Stored data entries:
-- ==== Sys2Proof/Proofs/Invariant.lean ====
section
/-! The invariant of the machine: it holds after reset, and each named update of the state keeps it, hence every step
(`41_encode.md` R136, `10_state.md` section 3, `60_exceptions.md` section 4). -/

namespace Sys2Proof.Proofs

open Sys2Proof.Machine Sys2Proof.Safety

/-! ## When a result is readable -/

theorem frameReadable_iff (s : State) : frameReadable s = true ↔ s.frameValid = true ∧ encodeInFlight s = false := by
  simp [frameReadable]

theorem pbitReadable_iff (s : State) : pbitReadable s = true ↔ s.pbitValid = true ∧ parityInFlight s = false := by
  simp [pbitReadable]

/-- One operation is in progress at a time. -/
theorem encodeInFlight_eq_false_of_parity {s : State} (h : s.inflight = none ∨ parityInFlight s = true) :
    encodeInFlight s = false := by
  rcases h with idle | parity
  · exact encodeInFlight_of_idle s idle
  · obtain ⟨b, lo, hi, n, hf⟩ := (parityInFlight_iff s).mp parity
    simp [encodeInFlight, hf]

/-! ## The T of an operation in progress -/

/-- A legal ENCODE in progress holds a T in range, whatever its phase. -/
theorem time_inRange_of_legal {t : CalendarTime} {ph : EncodePhase} (h : InFlightLegal (.encode t ph)) :
    inRangeCT t = true := by
  cases ph with
  | request60 => exact h
  | wait60 => exact h
  | request3600 nm => exact h.1
  | wait3600 nm => exact h.1
  | filling nm d n => exact h.1

/-- `ta_t` has a stated value exactly while an ENCODE is in progress: the word of its T (`10_state.md` R21). -/
theorem statedTaT_eq_some_iff (s : State) (w : CtWord) :
    statedTaT s = some w ↔ ∃ t ph, s.inflight = some (.encode t ph) ∧ w = wordOfCt t := by
  unfold statedTaT
  rcases s.inflight with _ | ⟨t, ph⟩ | ⟨b, lo, hi, n⟩
  · simp
  · simp [eq_comm]
  · simp

/-- A request is that of one of the two request cycles (`42_time_arith.md` R154). -/
theorem taRequest_eq_some_iff (s : State) (a : Advance) (w : CtWord) :
    taRequest s = some (a, w) ↔ ∃ t, w = wordOfCt t ∧
      (a = .minute ∧ s.inflight = some (.encode t .request60) ∨
       a = .hour ∧ ∃ nm, s.inflight = some (.encode t (.request3600 nm))) := by
  unfold taRequest
  rcases s.inflight with _ | ⟨t, ph⟩ | ⟨b, lo, hi, n⟩
  · simp
  · cases ph <;> simp [eq_comm, and_comm]
  · simp

/-- In the cycle of a request `ta_t` shows the word it carries. -/
theorem statedTaT_of_taRequest {s : State} {a : Advance} {w : CtWord} (h : taRequest s = some (a, w)) :
    statedTaT s = some w := by
  obtain ⟨t, rfl, ⟨-, hf⟩ | ⟨-, nm, hf⟩⟩ := (taRequest_eq_some_iff s a w).mp h <;>
    exact (statedTaT_eq_some_iff s _).mpr ⟨t, _, hf, rfl⟩

/-- Whatever `ta_t` states is the word of a time in range. -/
theorem inRangeCT_of_statedTaT {s : State} {w : CtWord} (inv : Inv s) (h : statedTaT s = some w) :
    inRangeCT (ctOfWord w) = true := by
  obtain ⟨t, ph, hf, rfl⟩ := (statedTaT_eq_some_iff s w).mp h
  rw [ctOfWord_wordOfCt]
  exact time_inRange_of_legal (inv.flight _ hf)

/-! ## Each update keeps the invariant -/

/-- The invariant does not speak of what the host does next. -/
theorem inv_setScript {s : State} (inv : Inv s) (acts : List HostAction) : Inv (setScript s acts) :=
  ⟨inv.frame, inv.flight, inv.strobe, inv.seen⟩

theorem inv_resetBlock {s : State} (inv : Inv s) : Inv (resetBlock s) where
  frame := nofun
  flight := nofun
  strobe := nofun
  seen := inv.seen

theorem inv_idleCycle {s : State} (inv : Inv s) : Inv (idleCycle s) where
  frame := inv.frame
  flight := inv.flight
  strobe := nofun
  seen := inv.seen

theorem inv_holdEncode {s : State} {t : CalendarTime} {ph : EncodePhase} (inv : Inv s)
    (legal : InFlightLegal (.encode t ph)) : Inv (holdEncode s t ph) where
  frame := nofun
  flight := by rintro f ⟨⟩; exact legal
  strobe := nofun
  seen := inv.seen

/-- A completed ENCODE of a legal NM leaves a frame of the required shape and the STATUS that reports it. -/
theorem inv_finishEncode {s : State} {a b : Dst} {nm : CalendarTime} (inv : Inv s) (legal : inRangeCT nm = true) :
    Inv (finishEncode a nm b s) where
  frame _ _ := by
    have fields := legalFields_of_inRangeCT nm legal
    have format := encodeCore_format s.frame a nm b fields
    rw [finishEncode_frame, finishEncode_status]
    exact ⟨shape_of_format _ a nm b fields format, status_of_format _ a nm b format, statusLegal_of_legal nm _ _ fields⟩
  flight := nofun
  strobe _ := rfl
  seen := inv.seen

/-- A PARITY in progress leaves FRAME and STATUS as they were readable before it. -/
theorem inv_holdParity {s : State} {b : Frame} {lo hi : BitVec 6} {n : Nat} (inv : Inv s)
    (noEncode : encodeInFlight s = false) (legal : InFlightLegal (.parity b lo hi n)) :
    Inv (holdParity s b lo hi n) where
  frame valid _ := inv.frame valid noEncode
  flight := by rintro f ⟨⟩; exact legal
  strobe := nofun
  seen := inv.seen

theorem inv_finishParity {s : State} {b : Frame} {lo hi : BitVec 6} (inv : Inv s)
    (noEncode : encodeInFlight s = false) : Inv (finishParity b lo hi s) where
  frame valid _ := inv.frame valid noEncode
  flight := nofun
  strobe _ := rfl
  seen := inv.seen

theorem inv_record {s : State} {o : Observation} (inv : Inv s) (legal : ObservationLegal o) : Inv (record s o) where
  frame := inv.frame
  flight := inv.flight
  strobe := inv.strobe
  seen := List.forall_mem_cons.mpr ⟨legal, inv.seen⟩

theorem inv_recordDrawn {s : State} {o : Observation} (inv : Inv s) (legal : ObservationLegal o) :
    Inv (recordDrawn s o) where
  frame := inv.frame
  flight := inv.flight
  strobe := inv.strobe
  seen := List.forall_mem_cons.mpr ⟨legal, inv.seen⟩

/-! ## Edges, reads and steps keep the invariant -/

theorem inv_of_edgeResult {p : Pins} {s s' : State} (inv : Inv s) (h : EdgeResult p s s') : Inv s' := by
  cases h with
  | reset _ => exact inv_resetBlock inv
  | idle _ => exact inv_idleCycle inv
  | holdEncode t ph _ legal => exact inv_holdEncode inv (legal inv.flight)
  | doneEncode t nm b _ legal => exact inv_finishEncode inv (legal inv.flight)
  | holdParity b lo hi n by_ legal =>
    exact inv_holdParity inv (encodeInFlight_eq_false_of_parity (by_.imp_left (·.2.2))) (legal inv.flight)
  | doneParity b lo hi by_ =>
    exact inv_finishParity inv (encodeInFlight_eq_false_of_parity (by_.imp_left (·.2.2)))

/-- A read records only what the invariant says of the registers, a number of the width asked for, or a value marked as not
stated. -/
theorem inv_of_readResult {r : ReadItem} {s s' : State} (inv : Inv s) (h : ReadResult r s s') : Inv s' := by
  have readable (hr : frameReadable s = true) :
      FrameShape s.frame ∧ StatusMatches s.frame s.status ∧ StatusLegal s.status :=
    inv.frame ((frameReadable_iff s).mp hr).1 ((frameReadable_iff s).mp hr).2
  cases h with
  | frame hr => exact inv_record inv (readable hr).1
  | cells p n _ inside => exact inv_record inv ⟨inside, memRead_lt s.frame p n⟩
  | status hr _ => exact inv_record inv fun _ => (readable hr).2.2
  | statusOpen _ _ => exact inv_recordDrawn inv nofun
  | pbit _ => exact inv_record inv trivial
  | frameValid => exact inv_record inv trivial
  | pbitValid => exact inv_record inv trivial
  | busy => exact inv_record inv trivial
  | done => exact inv_record inv trivial
  | taRequest => exact inv_record inv fun a w hw => inRangeCT_of_statedTaT inv (statedTaT_of_taRequest hw)
  | taReq => exact inv_record inv trivial
  | taSel a _ => exact inv_record inv trivial
  | taSelOpen _ => exact inv_recordDrawn inv trivial
  | taT w stated => exact inv_record inv fun _ => inRangeCT_of_statedTaT inv stated
  | taTOpen _ => exact inv_recordDrawn inv nofun

/-- Settles O41: after reset nothing is valid, in progress, strobed or read. -/
theorem resetMeetsTheInvariant : Obligations.ResetMeetsTheInvariant :=
  ⟨nofun, nofun, nofun, nofun⟩

/-- Settles O42: every next state of a step is one of the named updates, and each of them keeps the invariant. -/
theorem everyStepKeepsTheInvariant : Obligations.EveryStepKeepsTheInvariant := by
  intro s s' inv h
  cases step_next s s' h with
  | edge p r _ by_ edge =>
    rcases by_ with ⟨-, -, rfl⟩ | ⟨rest, -, rfl⟩
    · exact inv_of_edgeResult inv edge
    · exact inv_of_edgeResult (inv_setScript inv rest) edge
  | reset rest _ => exact inv_resetBlock (inv_setScript inv rest)
  | encode c rest t nm nh _ _ ready => exact inv_finishEncode (inv_setScript inv rest) ready.legalNM
  | parity c rest b lo hi _ _ ready =>
    exact inv_finishParity (inv_setScript inv rest) (encodeInFlight_of_idle _ ready.idle)
  | read r _ rest _ result => exact inv_of_readResult (inv_setScript inv rest) result

end Sys2Proof.Proofs
end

**What is expected**:
As the answer, set down only the lines from the data above between the one holding "in progress -/" and the one holding "obtain ⟨t, ph, hf, rfl⟩", inclusive, exactly as they read.

**Written solution**:
/-! ## The T of an operation in progress -/

/-- A legal ENCODE in progress holds a T in range, whatever its phase. -/
theorem time_inRange_of_legal {t : CalendarTime} {ph : EncodePhase} (h : InFlightLegal (.encode t ph)) :
    inRangeCT t = true := by
  cases ph with
  | request60 => exact h
  | wait60 => exact h
  | request3600 nm => exact h.1
  | wait3600 nm => exact h.1
  | filling nm d n => exact h.1

/-- `ta_t` has a stated value exactly while an ENCODE is in progress: the word of its T (`10_state.md` R21). -/
theorem statedTaT_eq_some_iff (s : State) (w : CtWord) :
    statedTaT s = some w ↔ ∃ t ph, s.inflight = some (.encode t ph) ∧ w = wordOfCt t := by
  unfold statedTaT
  rcases s.inflight with _ | ⟨t, ph⟩ | ⟨b, lo, hi, n⟩
  · simp
  · simp [eq_comm]
  · simp

/-- A request is that of one of the two request cycles (`42_time_arith.md` R154). -/
theorem taRequest_eq_some_iff (s : State) (a : Advance) (w : CtWord) :
    taRequest s = some (a, w) ↔ ∃ t, w = wordOfCt t ∧
      (a = .minute ∧ s.inflight = some (.encode t .request60) ∨
       a = .hour ∧ ∃ nm, s.inflight = some (.encode t (.request3600 nm))) := by
  unfold taRequest
  rcases s.inflight with _ | ⟨t, ph⟩ | ⟨b, lo, hi, n⟩
  · simp
  · cases ph <;> simp [eq_comm, and_comm]
  · simp

/-- In the cycle of a request `ta_t` shows the word it carries. -/
theorem statedTaT_of_taRequest {s : State} {a : Advance} {w : CtWord} (h : taRequest s = some (a, w)) :
    statedTaT s = some w := by
  obtain ⟨t, rfl, ⟨-, hf⟩ | ⟨-, nm, hf⟩⟩ := (taRequest_eq_some_iff s a w).mp h <;>
    exact (statedTaT_eq_some_iff s _).mpr ⟨t, _, hf, rfl⟩

/-- Whatever `ta_t` states is the word of a time in range. -/
theorem inRangeCT_of_statedTaT {s : State} {w : CtWord} (inv : Inv s) (h : statedTaT s = some w) :
    inRangeCT (ctOfWord w) = true := by
  obtain ⟨t, ph, hf, rfl⟩ := (statedTaT_eq_some_iff s w).mp h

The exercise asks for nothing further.